=== ABOUT THIS TASK ===
What is the count of lines in the data that hold the string "match"? State the number alone.

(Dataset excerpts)
________________

-- ==== Sys2Proof/Machine/Step.lean ====
section
/-! DEFINITION. One step of the block: the command at the front of the queue, run on the state with the queue's rest. -/

namespace Sys2Proof.Machine

open Sys2Proof

/-- The command at the front of the queue runs with the queue's rest; on an empty queue the block idles (assumption 12). -/
def step (s : State) : Host.Outcome State Fault Refusal :=
  match s.pending with
  | [] => .next s
  | c :: rest => exec c { s with pending := rest }

/-- A state with the command that a table word spells put at the front of its queue; unchanged where the word spells none. -/
def State.withFetchWord (s : State) (nbits w : Nat) : State :=
  match decodeTableWord nbits w with
  | some c => { s with pending := c :: s.pending }
  | none => s

end Sys2Proof.Machine
end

________________

=== PROBLEM SOLUTION ===
2